◆ **What to work on**: Find how many lines in the material below hold the word "goes". Reply with that figure alone.

◆ **Data provided**:
-- ==== Sys2Proof/Machine/NetState.lean ====
section
/-! DEFINITION. The state of the communications units: rings (R251 to R306), JXT (R307 to R328), CAN FD ports
(R342 to R367) and the pair link (R368 to R389). -/

namespace Sys2Proof.Machine

/-- What a receive connection settled (R273): the frame, the basic cycle of its send instant counted from matrix
cycle 0, that instant on the module's own time, when it settled, the how manieth settling it is, and the entry that settled. -/
structure Settled where
  slot    : Nat
  typ     : BitVec 4
  ver     : BitVec 4
  src     : BitVec 12
  msg     : BitVec 12
  len     : W16
  payload : List W64
  basic   : Nat
  sentAt  : Nat
  at0     : Nat
  serial  : Nat
  deriving DecidableEq, Repr

/-- A copy accepted for a receive entry (R272, R273): its send instant and its arrival. -/
structure RingCopy where
  frame  : RingFrame
  sentAt : Nat
  at0    : Nat
  deriving DecidableEq, Repr

/-- A schedule entry's page values (R279) and the copies accepted in its present window (R272, R273). `windowAt` is the basic cycle in
which the entry last settled, or its window was last used or left silent. -/
structure EntryRec where
  cause   : BitVec 4 := 0
  ok      : W32 := 0
  rej     : W16 := 0
  miss    : W16 := 0
  dup     : W16 := 0
  pairDis : W16 := 0
  tmo     : W16 := 0
  bad     : Bool := false
  got0    : Option RingCopy := none
  got1    : Option RingCopy := none
  windowAt : Option Nat := none
  deriving DecidableEq, Repr

/-- A queued sporadic message (R267). -/
structure ArbItem where
  msg   : Nat
  prio  : BitVec 4
  cycle : W32
  words : List W64
  deriving DecidableEq, Repr

/-- The last version of a sporadic message that was queued, and its logic cycle (R267). -/
structure SporadicRec where
  msg    : Nat
  body   : List W64
  cycle  : W32
  deriving DecidableEq, Repr

/-- A ring port (R277, R281, R299). `checkFrom` is when the present link check began and `measures` holds the round trip of each request
that was echoed; `lost` says that the link was declared lost and its loss has not been closed. `errors` holds the instants of the
symbol errors and cuts at this receiver in the last two basic cycles, `busyUntil` is when the line behind this transmitter is idle again
and `sentAt` when a ring frame last went out; `lastTx` is the last frame that it sent, `checks` the link-check frames that it sends, each
with its instant, the ones of an exchange ahead of time. -/
structure RingPort where
  up       : Bool := false
  fx       : Bool := false
  loop     : Bool := false
  lost     : Bool := false
  unusable : Bool := false
  linkDly  : W16 := 0
  resMax   : W16 := 0
  fwd      : W32 := 0
  inserted : W32 := 0
  abortHere : W16 := 0
  abortUp  : W16 := 0
  hopDrop  : W16 := 0
  stripBad : W16 := 0
  lastCause : BitVec 4 := 0
  lastSrc  : BitVec 12 := 0
  ibufPeak : BitVec 11 := 0
  service  : Bool := false
  checkFrom : Option Nat := none
  measures : List (Nat × Nat) := []
  farErrors : W32 := 0
  errors   : List Nat := []
  busyUntil : Nat := 0
  sentAt   : Option Nat := none
  driving  : Bool := false
  lastTx   : Option RingFrame := none
  checks   : List (Nat × RingFrame) := []
  deriving DecidableEq, Repr

/-- A Tool rest (R269 to R271, R278, R296, R297). `tb` is the time that it keeps on its own crystal, `sending` is the window and the end of the frame being inserted, `recent`
the instants of the cuts of the last 2 matrix cycles, `joined` that a join or a cold start it passed has come back, `coldAt`
when it last passed a coldstart frame unsynchronised, `rank` that of the last reference its receiver accepted, `fifo` its notices
(R434). -/
structure ToolRest where
  state   : RestState := .closed
  tb      : TimeBase := {}
  opens   : W32 := 0
  cuts    : W16 := 0
  refused : W16 := 0
  fwdCut  : W16 := 0
  lastSlot : BitVec 11 := 0
  schedCrc : W32 := 0
  openSlot : Option Nat := none
  sending : Option (Nat × Nat) := none
  recent  : List Nat := []
  faultAt : Nat := 0
  joined  : Bool := false
  coldAt  : Option Nat := none
  rank    : Nat := 0
  fifo    : NoticeQueue := {}
  deriving DecidableEq, Repr

/-- A frame in the insertion buffer (R261), with the port and the instant at which it arrived and the cause for which it is cut. -/
structure HeldFrame where
  frame : RingFrame
  dir   : Dir
  at0   : Nat
  cut   : Option Nat
  deriving DecidableEq, Repr

/-- What tells a frame's second pass from its first (R302). -/
structure FrameKey where
  typ  : BitVec 4
  src  : BitVec 12
  copy : BitVec 1
  slot : W16
  seq  : W32
  deriving DecidableEq, Repr

/-- A ring interface (R251 to R306). `tb` is its ring time. `validRun` counts the valid basic cycles of the present matrix cycle from index 0 (R294), `valid0` those before the present one; `joinOk` says that a join
or coldstart frame came back intact, in basic cycle `joinB`. `lastValid` is when the last reference, coldstart or join frame
was accepted or the listen began, `lastRef` when the last reference or coldstart frame of another module was, `lastStart` when a start delimiter last reached the west port, `arriveEnd` when the frame
arriving now ends. `startedAt` is when the present cold start or backoff began, `csOut` when the coldstart frame that has not
come back was sent, `refOut` the basic cycle of the last own reference, `stimeRef` the basic cycle, `STIME` and `STIME_OK` of the last accepted one, `mustJoin` that the interface left the ring and comes back only by joining (R290, R297). `reported` is
the basic cycle of the last report (R282), `loopSeen` holds the frames taken with the instant they arrived, `arbUsed` the line time used
in the arbitrating window `arbIn`, given by entry and basic cycle. (DESIGN CHOICE log 7) -/
structure RingIfc where
  ifc     : RingIf := .down
  role    : BitVec 2 := 0
  looped  : Bool := false
  turn    : BitVec 2 := 0
  masterNode : BitVec 12 := 0
  masterCopy : BitVec 1 := 0
  masterRank : BitVec 3 := 0
  missed  : W16 := 0
  syncLoss : W16 := 0
  successions : W16 := 0
  coldstarts : W16 := 0
  collisions : W16 := 0
  joinFail : W16 := 0
  leaves  : W16 := 0
  heals   : W16 := 0
  loopDup : W16 := 0
  late    : W16 := 0
  lastLoss : W32 := 0
  tb      : TimeBase := {}
  validRun : Nat := 0
  valid0  : Nat := 0
  joinRun : Nat := 0
  joinOk  : Bool := false
  joinB   : Nat := 0
  collRun : Nat := 0
  lastValid : Nat := 0
  lastRef : Nat := 0
  lastStart : Nat := 0
  held    : Option W32 := none
  heldAt  : Nat := 0
  startedAt : Nat := 0
  csOut   : Option Nat := none
  refOut  : Option Nat := none
  stimeRef : Option (Nat × Nat × Bool) := none
  mustJoin : Bool := false
  ownLooped : Bool := false
  closeAt : Option W32 := none
  arbDrop : W16 := 0
  rsMatrix : W32 := 0
  queue   : List ArbItem := []
  sporadic : List SporadicRec := []
  reported : Option Nat := none
  loopSeen : List (FrameKey × Nat) := []
  east    : RingPort := {}
  west    : RingPort := {}
  restE   : ToolRest := {}
  restW   : ToolRest := {}
  entries : List EntryRec := []
  settled : List (Nat × Settled) := []
  ibuf    : List HeldFrame := []
  arriveEnd : Nat := 0
  arbUsed : Nat := 0
  arbIn   : Option (Nat × Nat) := none
  sentFrames : List RingFrame := []
  deriving DecidableEq, Repr

/-- Ring time as the interface shows it (R262): synchronised or not, matrix cycle count and basic cycle index. -/
def RingIfc.sync (r : RingIfc) : Bool := r.tb.live
def RingIfc.matrix (r : RingIfc) : W32 := BitVec.ofNat 32 (r.tb.count / 32)
def RingIfc.bc (r : RingIfc) : Nat := r.tb.count % 32

/-- A copy in a JXT group (R318). -/
structure JxtCopy where
  net   : Net
  copy  : BitVec 1
  words : List W64
  at0   : Nat
  deriving DecidableEq, Repr

structure JxtGroup where
  seq    : W32
  openAt : Nat
  copies : List JxtCopy
  deriving DecidableEq, Repr

/-- A JXT connection at the port section (R312, R317 to R319). `sent` lists the datagrams of its last message in the
order they went out, each with its network and destination. -/
structure JxtConn where
  groups  : List JxtGroup := []
  settled : List W32 := []
  newest  : Option (List W64 × Nat) := none
  previous : Option (List W64 × Nat) := none
  serial  : Nat := 0
  valid   : Bool := false
  sent    : List (Net × W32 × JxtDatagram) := []
  deriving DecidableEq, Repr

/-- The JXT page (R328). `lastAnswer` is what a port last answered, `arp` the hardware addresses learned, `asked` the addresses that
an open ARP request asks for (R307). -/
structure Jxt where
  redUp   : Bool := false
  redUnus : Bool := false
  blueUnus : Bool := false
  blueUp  : Bool := false
  redRx   : W32 := 0
  blueRx  : W32 := 0
  redBad  : W16 := 0
  blueBad : W16 := 0
  dup     : W32 := 0
  netDis  : W16 := 0
  pairDis : W16 := 0
  late    : W16 := 0
  tmo     : W16 := 0
  rej     : W16 := 0
  macFail : W16 := 0
  restarts : W16 := 0
  skewMax : W16 := 0
  lastConn : W16 := 0
  lastCause : BitVec 4 := 0
  lastLocal : BitVec 6 := 0
  lastCycle : W32 := 0
  agePeak : W16 := 0
  disIn   : Option W32 := none
  conns   : List JxtConn := []
  lastAnswer : Option (Net × NetRequest) := none
  arp     : List (Net × W32 × BitVec 48) := []
  asked   : List (Net × W32) := []
  deriving DecidableEq, Repr

/-- A released version of a transmit buffer (R348 to R351): T0 of the logic cycle that produced it, when it became
pending, whether a cancel is registered for it, and whether a newer version replaced it. -/
structure Version where
  words    : List W64
  cycle    : W32
  t0       : Nat
  released : Nat
  pending  : Option Nat
  cancel   : Bool
  replaced : Bool
  deriving DecidableEq, Repr

/-- A CAN message buffer (R357, R366). `slot0` and `slot1` with their settling stamps, and the control word. `winAt` is the opening of the
exclusive window last used or missed (R354), `owner` the identifier that its ownership block is about (R360). -/
structure CanBuf where
  last    : BitVec 3 := 0
  block   : BitVec 2 := 0
  series  : BitVec 2 := 0
  conflictRun : Nat := 0
  sent    : W16 := 0
  sentDc  : W16 := 0
  cancelled : W16 := 0
  miss    : W16 := 0
  version : Option Version := none
  next    : Option Version := none
  winAt   : Option Nat := none
  owner   : Option (BitVec 29 × Bool) := none
  blockedAt : Nat := 0
  retryAt : Option Nat := none
  group   : ResultGroup := {}
  slot0   : Option (CanFrame × Bool × Nat) := none
  slot1   : Option (CanFrame × Bool × Nat) := none
  slot    : Bool := false
  count   : Byte := 0
  shown   : Option (CanFrame × Bool) := none
  pairGroup : List (CanFrame × Bool) := []
  pairAt  : Nat := 0
  cause   : BitVec 4 := 0
  rej     : W16 := 0
  tmo     : W16 := 0
  dup     : W16 := 0
  pairDis : W16 := 0
  valid   : Bool := false
  discIn  : Option W32 := none
  deriving DecidableEq, Repr

/-- A CAN FD port (R342 to R367). `bus` names the transmit buffer whose frame the port has begun, and `windowEnd`
is the end of the arbitrating window that is open (R353). `cycAt` is when the present CAN basic cycle began, `refDue` that its reference has
yet to be completed (R352), `parked` the blocks of identifiers that no buffer has now (R360). (DESIGN CHOICE log 7) -/
structure CanPort where
  mode    : BitVec 2 := 0
  recov   : Bool := false
  unusable : Bool := false
  tec     : BitVec 9 := 0
  recv    : Byte := 0
  rxOk    : W32 := 0
  txOk    : W32 := 0
  errBit  : W16 := 0
  errStuff : W16 := 0
  errForm : W16 := 0
  errCrc  : W16 := 0
  errAck  : W16 := 0
  busoff  : W16 := 0
  busoffAt : Nat := 0
  rtrRx   : W16 := 0
  ownBit  : W16 := 0
  conflicts : W16 := 0
  lastId  : BitVec 29 := 0
  lastIde : Bool := false
  bufs    : List CanBuf := List.replicate 64 {}
  refBuf  : CanBuf := {}
  role    : BitVec 2 := 0
  cyc     : BitVec 6 := 0
  refSent : W32 := 0
  refLost : W16 := 0
  winMiss : W16 := 0
  lastUnblock : Bool := false
  cycAt   : Option Nat := none
  refDue  : Bool := false
  parked  : List CanBuf := []
  bus     : Option Nat := none
  windowEnd : Option Nat := none
  lastTx  : Option CanFrame := none
  deriving DecidableEq, Repr

/-- A frame that a pair link's transmitter holds (R371): when it was ready, when its start delimiter goes, and the frame. -/
structure LineFrame where
  ready : Nat
  start : Nat
  frame : PairFrame
  deriving DecidableEq, Repr

/-- One pair link (R370 to R373). -/
structure PairLink where
  up      : Bool := false
  service : Bool := false
  run     : Nat := 0
  lastAt  : Nat := 0
  errs    : W16 := 0
  unusable : Bool := false
  lastStatus : Option StatusFrame := none
  line    : List LineFrame := []
  deriving DecidableEq, Repr

/-- An access to the partner subtree on its way (R37); `num` is the number of a maintenance request. -/
structure PartnerAccess where
  sess  : Sess
  addr  : W32
  count : Nat
  at0   : Nat
  num   : W32 := 0
  deriving DecidableEq, Repr

/-- The pair link page and the pair's roles (R368 to R389). `accesses` are this module's reads on their way to the partner,
`asked` the partner's reads that wait here: address, count, instant, and the link that the answer goes on (R37). `same` and `differ`
are the lanes that found the digests of the cycle's packet equal or not (R380); `mirrorEnd` is when the last frame of the cycle's
mirror packet ends (R377). (DESIGN CHOICE log 7) -/
structure PairState where
  role    : PairRole := .none
  l1      : PairLink := {}
  l2      : PairLink := {}
  present : Bool := false
  sightIn : Option W32 := none
  sightRun : Nat := 0
  mismRun : Nat := 0
  ovf     : Bool := false
  partner : Option StatusFrame := none
  swap    : W32 := 0xFFFFFFFF
  sent    : W32 := 0
  adopted : W32 := 0
  rxBad   : W16 := 0
  rxLate  : W16 := 0
  mism    : W16 := 0
  joins   : W16 := 0
  roleChg : W16 := 0
  yields  : W16 := 0
  tmrPeak : W16 := 0
  ovfs    : W16 := 0
  lastAdopt : W32 := 0
  halves  : List MirrorFrame := []
  packet  : Option (W32 × List (List W64)) := none
  packetTo : BitVec 3 := 0
  takenBy : BitVec 3 := 0
  takenRun : Nat := 0
  noPacket : Nat := 0
  equalRun : Nat := 0
  goneAt  : Option Nat := none
  mismJoin : Bool := false
  yielded : Bool := false
  ready   : Bool := false
  oldLead : Bool := false
  alone   : Bool := false
  lastFrames : List MirrorFrame := []
  accesses : List PartnerAccess := []
  asked   : List (W32 × Nat × Nat × LinkId) := []
  lastReply : Option AnswerFrame := none
  same    : BitVec 3 := 0
  differ  : BitVec 3 := 0
  mirrorEnd : Option Nat := none
  deriving DecidableEq, Repr

end Sys2Proof.Machine
end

◆ **Result for this exercise**: 2